2004 – 05: National Packaging Covenant (NPC) is renewed. It was the weak industry alternative to regulation like a CDS. We fight for targets and succeed – but the NPC was never going to work. Ministers warned a CDS could be around the corner.
2008: WA election. The then ALP Government promises a CDS after a positive taskforce inquiry, but delays a commitment. However, they were voted out. The drinks industry runs an effective insiders and public campaign, threatening marginal seats.
Mid-2010: Environment ministers meet in Darwin under federal minister Peter Garrett and announce a national study… the first of three. Initially, it was into beverage containers including a CDS, but then got expanded to all litter – a common tactic to diminish the importance of container deposits.
February 2011: After a brave campaign by the local community – with our participation – the NT Parliament unanimously passes its CDS law.
January 2012: The NT CDS is implemented.
December 2012: Coca Cola, Lion and Schweppes challenges the NT law in the Federal Court (surely one of the most unpopular corporate actions in recent years).
February 2013: QLD signs up to the National Bin Network – the industry’s latest alternative to a CDS – the day before environment ministers meet to discuss a national regulatory impact statement into options to deal with beverage and other litter. Despite this potentially fatal move by QLD and the industry, the ministers still proceed to the formal review process of a broad range of options including a CDS.
March 2013: Coca Cola win in the Federal Court and cancel their participation in the scheme, hoping it will collapse. However, the NT Government financially backs the CDS by supplying redeemed deposits/handling fees as they seek to remedy the process flaw in the law and obtain mutual recognition from all the other states. Once achieved, there is a full restart in August 2013.
Mid-2013: Vic Premier Napthine endorses a national CDS and keeps pushing over the year – the possibility of joint NSW/Vic action emerges.
November 2014: As the Vic election gets close, Napthine loses courage, no doubt in face of bad polls and industry threats to campaign on the consumer cost impacts of a CDS.
However, we don’t give up! We push on – now fully focussed on getting a state-by-state approach to CDS with the Commonwealth path now deemed fruitless.
January 2015: QLD election, an ALP minority government is elected and implements its policy to investigate a CDS. LNP Opposition gives bipartisan support in 2016.
February 2015: Premier Baird announces his election policy to implement a container deposit system by 1 July 2017. ALP Opposition give bipartisan support.
February 2016: NSW sensibly delays the start date of the CDS from June 2017 to December 2017.
April 2016: The Senate Inquiry into Marine Plastic reports endorses our solutions including demanding all states have a CDS by 2020 – otherwise the federal government should do it for them.

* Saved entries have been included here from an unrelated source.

/-- A bank access reads or writes exactly the bytes that the rules give it. An access of port P that is not held: refused by a check, it changes no byte of shared SRAM and answers that check; a read that passes them changes no byte and returns the bytes at its address, rotated in rotate mode; a write that passes them puts its bytes at its address, or into the four lanes of the aligned word in rotate mode, and every other byte of shared SRAM reads as before. (16_memory_dma.md R397; 16_memory_dma.md R403; 16_memory_dma.md R542) -/
def Obligations.BankAccessesWriteTheirBytesOnly : Prop :=
  ∀ (s : State) (x : BankReq) (b : Nat), x.init ≠ Init.DMA → b = (bankOf x.addr).getD 0 →
    s.bankHolds ⟨x.init, x.write, x.addr, x.size, x.value⟩ = false →
    ∃ t : State, exec (.bankAccess none (some x) none) s = .next t ∧
      t.resp = s.bankCheck ⟨x.init, x.write, x.addr, x.size, x.value⟩ ∧
      (t.resp = .served → x.write = true → (s.bankRot b && decide (x.size = 4)) = false →
        (∀ j, j < x.size → t.sramByte (x.addr + j) = BitVec.ofNat 8 (x.value / 2 ^ (8 * j))) ∧
        ∀ y, (y < x.addr ∨ x.addr + x.size ≤ y) → t.sramByte y = s.sramByte y) ∧
      (t.resp = .served → x.write = true → (s.bankRot b && decide (x.size = 4)) = true →
        (∀ j, j < 4 → t.sramByte (x.addr / 4 * 4 + (x.addr + j) % 4) = BitVec.ofNat 8 (x.value / 2 ^ (8 * j))) ∧
        ∀ y, (y < x.addr / 4 * 4 ∨ x.addr / 4 * 4 + 4 ≤ y) → t.sramByte y = s.sramByte y) ∧
      (t.resp = .served → x.write = false → (s.bankRot b && decide (x.size = 4)) = false →
        (∀ j, j < x.size → t.mem.rdataP / 2 ^ (8 * j) % 256 = (s.sramByte (x.addr + j)).toNat)) ∧
      (t.resp = .served → x.write = false → (s.bankRot b && decide (x.size = 4)) = true →
        (∀ j, j < 4 → t.mem.rdataP / 2 ^ (8 * j) % 256 = (s.sramByte (x.addr / 4 * 4 + (x.addr + j) % 4)).toNat)) ∧
      ((t.resp ≠ .served ∨ x.write = false) → ∀ y, t.sramByte y = s.sramByte y)

/-- A handover is accepted from the permitted writer alone, and moves the bank at its completion. A write of a new OWNER that the rules do not accept (another writer, another owner than EXPECT names, an invalid owner, a handover in progress) changes no register but MEM's ERR_STICKY and ERR_INFO, sets OWN_REFUSED and leaves shared SRAM and its handovers as they are. An accepted one is recorded, and PENDING is 1 at once where the writer has no store under way; OWNER changes only when the handover completes, which gives the bank its new owner and flags, records the old owner in PREV, clears PENDING and sets IRQ_RAW.HANDOVER. While a completion of the DMA engine still has accesses to make in the bank, the handover does not complete (R417). (16_memory_dma.md R398; 16_memory_dma.md R399; 16_memory_dma.md R417) -/
def Obligations.HandoversFollowTheOwner : Prop :=
  (∀ (s : State) (init b w : Nat), b < 96 → s.admits init (R.MEM_OWNER b) = true → w % 32 ≠ s.bankOwner b →
    ((init = Init.MC ∨ init = Init.NYM ∨ (init = Init.HOST ∧ s.bankOwner b = Init.HOST)) ∧
      (w / 2 ^ 8 % 32 = s.bankOwner b ∨ w / 2 ^ 8 % 32 = 0x1F) ∧ validOwner (w % 32) = true ∧
      s.bankPending b = false ∧ s.handOf b = none → False) →
    ∃ t : State, exec (.handoverWrite init b (w % 2 ^ 32)) s = .next t ∧ t.flag ⟨R.ERR_STICKY P.MEM, 11, 1⟩ = true ∧ t.mem = s.mem ∧
      ∀ a, a ≠ R.ERR_STICKY P.MEM → a ≠ R.ERR_INFO P.MEM → t.reg a = s.reg a) ∧
  (∀ (s : State) (init b w : Nat), b < 96 → s.admits init (R.MEM_OWNER b) = true → w % 32 ≠ s.bankOwner b →
    (init = Init.MC ∨ init = Init.NYM ∨ (init = Init.HOST ∧ s.bankOwner b = Init.HOST)) →
    (w / 2 ^ 8 % 32 = s.bankOwner b ∨ w / 2 ^ 8 % 32 = 0x1F) → validOwner (w % 32) = true →
    s.bankPending b = false → s.handOf b = none →
    ∃ (t : State) (h : Handover), exec (.handoverWrite init b (w % 2 ^ 32)) s = .next t ∧ t.handOf b = some h ∧ h.owner = w % 32 ∧
      h.writer = init ∧ t.bankOwner b = s.bankOwner b ∧ t.mem.sram = s.mem.sram ∧
      (s.storesOpen init = false → t.bankPending b = true)) ∧
  (∀ (s : State) (b : Nat) (h : Handover), b < 96 → s.handOf b = some h → h.started = true → h.owner < 32 →
    s.dmaCompletes b = false →
    ∃ t : State, exec (.handoverComplete b) s = .next t ∧ t.bankOwner b = h.owner ∧ t.bankDelegate b = h.delegate ∧
      t.bankRdonly b = h.rdonly ∧ t.bankRot b = h.rot ∧ t.fld (F.MEM_OWNER_PREV b) = s.bankOwner b ∧
      t.bankPending b = false ∧ t.handOf b = none ∧ t.flag ⟨R.IRQ_RAW P.MEM, 0, 1⟩ = true) ∧
  (∀ (s : State) (b : Nat), b < 96 → s.dmaCompletes b = true →
    ∃ t : State, exec (.handoverComplete b) s = .next t ∧ t.bankOwner b = s.bankOwner b ∧ t.bankPending b = s.bankPending b ∧
      t.handOf b = s.handOf b)

/-- An event trigger that finds its channel busy is held once, and the next is dropped and recorded. With the engine running, an event of SRC 1 or 3 (dmaTrigger) or SRC 2 (dmaTimer) that meets channel n in any active state but WAIT sets PEND when no event is held; when one is held, PEND stays and TRIG_OVR of the channel and of DMA are set. Either way the channel's state stays and no byte of shared SRAM changes. While the channel is IDLE the event changes nothing. (16_memory_dma.md R411; 16_memory_dma.md R412) -/
def Obligations.DmaTriggersAreHeldOnce : Prop :=
  ∀ (s : State) (n : Nat) (c : Instr), n < 32 → s.dmaRuns = true →
    (c = .dmaTrigger n ∧ (s.fld (F.CH_TRIG_SRC n) = 1 ∨ s.fld (F.CH_TRIG_SRC n) = 3) ∨
      c = .dmaTimer n ∧ s.fld (F.CH_TRIG_SRC n) = 2) → s.chanState n ≠ 2 →
    ∃ t : State, exec c s = .next t ∧ t.chanState n = s.chanState n ∧ t.dma = s.dma ∧ (∀ a, t.sramByte a = s.sramByte a) ∧
      (s.chanState n = 0 → t.flag (F.CH_STAT_PEND n) = s.flag (F.CH_STAT_PEND n) ∧
        t.flag (F.CH_STAT_TRIG_OVR n) = s.flag (F.CH_STAT_TRIG_OVR n)) ∧
      (s.chanState n ≠ 0 → t.flag (F.CH_STAT_PEND n) = true ∧
        (s.flag (F.CH_STAT_PEND n) = false → t.flag (F.CH_STAT_TRIG_OVR n) = s.flag (F.CH_STAT_TRIG_OVR n)) ∧
        (s.flag (F.CH_STAT_PEND n) = true → t.flag (F.CH_STAT_TRIG_OVR n) = true ∧
          t.flag ⟨R.ERR_STICKY P.DMA, 9, 1⟩ = true))

/-- A tamper trip zeroises what Nymvis RAM holds and the DRBG state and enters the error state. A trip of any of the three sensors leaves the device root key and the DRBG state zeroised, ERROR 1 and APPROVED 0, the sensor's NOW and SEEN bits set, TAMPER recorded in ERR_STICKY and IRQ_RAW, no User or PTP key in Nymvis RAM, and the key store on the flash, the keys in the engine's slots, the lifecycle and every byte of shared SRAM as they were. (17_nymvis_security.md R445; 17_nymvis_security.md R429; 17_nymvis_security.md R430) -/
def Obligations.ATamperTripEntersTheErrorState : Prop :=
  ∀ (s : State) (k : Nat), k < 3 →
    ∃ t : State, exec (.tamperTrip k) s = .next t ∧ t.nym.rootKey = false ∧ t.nym.drbg = false ∧
      t.flag F.NYM_STAT_ERROR = true ∧ t.flag F.NYM_STAT_APPROVED = false ∧
      bit (t.fld F.NYM_TAMPER_NOW) k = true ∧ bit (t.fld F.NYM_TAMPER_SEEN) k = true ∧
      t.flag ⟨R.ERR_STICKY P.NYM, 10, 1⟩ = true ∧ t.flag ⟨R.IRQ_RAW P.NYM, 2, 1⟩ = true ∧
      t.nym.userKeys = List.replicate 4 none ∧ t.nym.ptpKeys = List.replicate 16 none ∧ t.nym.eph = none ∧
      t.nym.store = s.nym.store ∧ t.ptp.keys = s.ptp.keys ∧ t.lcs = s.lcs ∧ t.mem.sram = s.mem.sram
end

May 2016: We win in NSW with the NSW Government announcing a full scale CDS.
June 2016: The QLD Government announces it will start a CDS in 2018, harmonising with NSW.
August 2016: WA Government announced it will implement a CDS.
September 2016: The ACT Government announces that the ACT CDS will commence early 2018.
February 2017: The NSW Government delays the NSW CDS from June 2017 to December 2017.
September 2017: QLD Parliament unanimously passes the Waste Reduction and Recycling Amendment Bill, legislating a Container Refund Scheme (CRS) to be introduced into QLD (it starts November 2018). The bill also contained a best practise plastic bag ban (starts July 2018).
December 2017: The NSW CDS, ‘Return and Earn’, begins.
November 2018: The QLD CRS, ‘Containers for Change, begins.
December 2018: The NSW CDS reaches its first birthday and a milestone of 1 billion containers redeemed. Boomerang Alliance releases its report into the first year of operations, which can be downloaded by clicking HERE.
March 2019: The WA legislation passes parliament with the CDS to start in early 2020.